Sunday, October 29, 2006

UNUSABLE GREEN MONEY

As long as I live, I will never understand why the Journal Sentinel has given a pass to Mark Green on the $460,000 that the Elections Board ordered returned – an order validated by a judge and, soon, by its expected refusal to take his frivolous "appeal" of his voluntary dismissal, the State Supreme Court.

As the self-appointed guardians of Good Government, you would think that Green’s refusal to return the money he took from federal lobbyists for federal interests – many of whom have been well rewarded for the efforts – to use in his state campaign would put the J-S on its lofty High Horse. You would be wrong. Much to the contrary, the Journal Sentinel wants you to feel Green’s pain.

What else explains the sympathetic platform the paper gave to Green this Sunday morning to whine about not getting to use the dirty money. After once claiming to have already spent it all, the J-S finds it news that poor Mark Green now "plans to campaign without disputed funds" for the last week of the campaign. "Ten days out, and we don't have it. We've got to plan as if we won't have it," Green is quoted as saying. All together, now: Awwwww...

The fact is that Green campaign has known from the beginning that the $460,000 was gone. They have been playing for time for months: 1) pretending that it was somehow arguable that he should be able to use the money, 2) claiming that Doyle "rigged" the Elections Board vote, 3) lost the request of a restraining order from a Dane County judge (who certainly would have granted it if the Board was "rigged"), 4) voluntarily dismissed their own case, and 5) appealed their own voluntary dismissal to the Supreme Court. About the "appeal", Green tells the Journal Sentinel "I have no idea what's going on..."

All this time, the Journal Sentinel has been played like a monkey on a string. Yes, quite serious, these legal issues... Nonsense. Green tried to drag illegal money into his campaign to buy more lying, negative ads and the Elections Board did its job. Where is the outrage for Green’s continued intransigence? Where is the Medal of Honor for the Elections Board?

No, for one more week, let us all feel the pain of Poor Mark Green, courtesy of Your Milwaukee Journal Sentinel.

* * * *

I just returned from a long, lovely weekend in Door County. Although I was otherwise engaged and almost completely disinterested, I did see some elements of the important District 8 contest between John Gard and Steve Kagen play out on yard signs and TV ads.

Kagen seemed to more than hold his own on the roads, with his bright white signs standing out in the bright sunshine. They sparkled in contrast to the smaller, darker Gard signs, clustered as they were with Green signs and other scary Halloween decorations.
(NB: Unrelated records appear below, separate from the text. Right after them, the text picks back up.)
-- ==== Sys2Proof/Machine/Dispatch.lean ====
section
/-! DEFINITION. One arm per command: its meaning (R100). -/

namespace Sys2Proof.Machine

/-- The effect of a command on the state (R100). -/
def exec (i : Instr) (s : State) : Host.Outcome State Fault Refusal :=
  match i with
  | .nop ign => Sys2Proof.Machine.execNop ign s
  | .init ign => Sys2Proof.Machine.execInit ign s
  | .feed8 ign d => Sys2Proof.Machine.execFeed8 ign d s
  | .feed32 v => Sys2Proof.Machine.execFeed32 v s
  | .read ign => Sys2Proof.Machine.execRead ign s
  | .check v => Sys2Proof.Machine.execCheck v s
  | .status ign => Sys2Proof.Machine.execStatus ign s
  | .count ign => Sys2Proof.Machine.execCount ign s
  | .reserved op ign => Sys2Proof.Machine.execReserved op ign s

end Sys2Proof.Machine
end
On TV, "Dr. Kagen" plays the adult to Gard’s childish looks and antics. I thought I was funny at first that Kagen would show up in his ads, at least for a couple of seconds, in a medical coat. But, after watching Gard images (when Kagen wants Gard to look creepy, he just plays Gard’s own ad footage), Kagen uses his personal gravitas to play up Gard’s youthful sneer.

An RNC ad for Gard made huge squawking noises about something Kagen said about not locking up non-violent offenders, which, according to the RNC, included internet child predators. Certainly, he meant no such thing, but, my god, save the children! It’s the same sort of desperation Republicans are experiencing around the country as the chickens come home to roost.

All told, I felt good, as an innocent bystander, about how the Kagen campaign is doing Up North.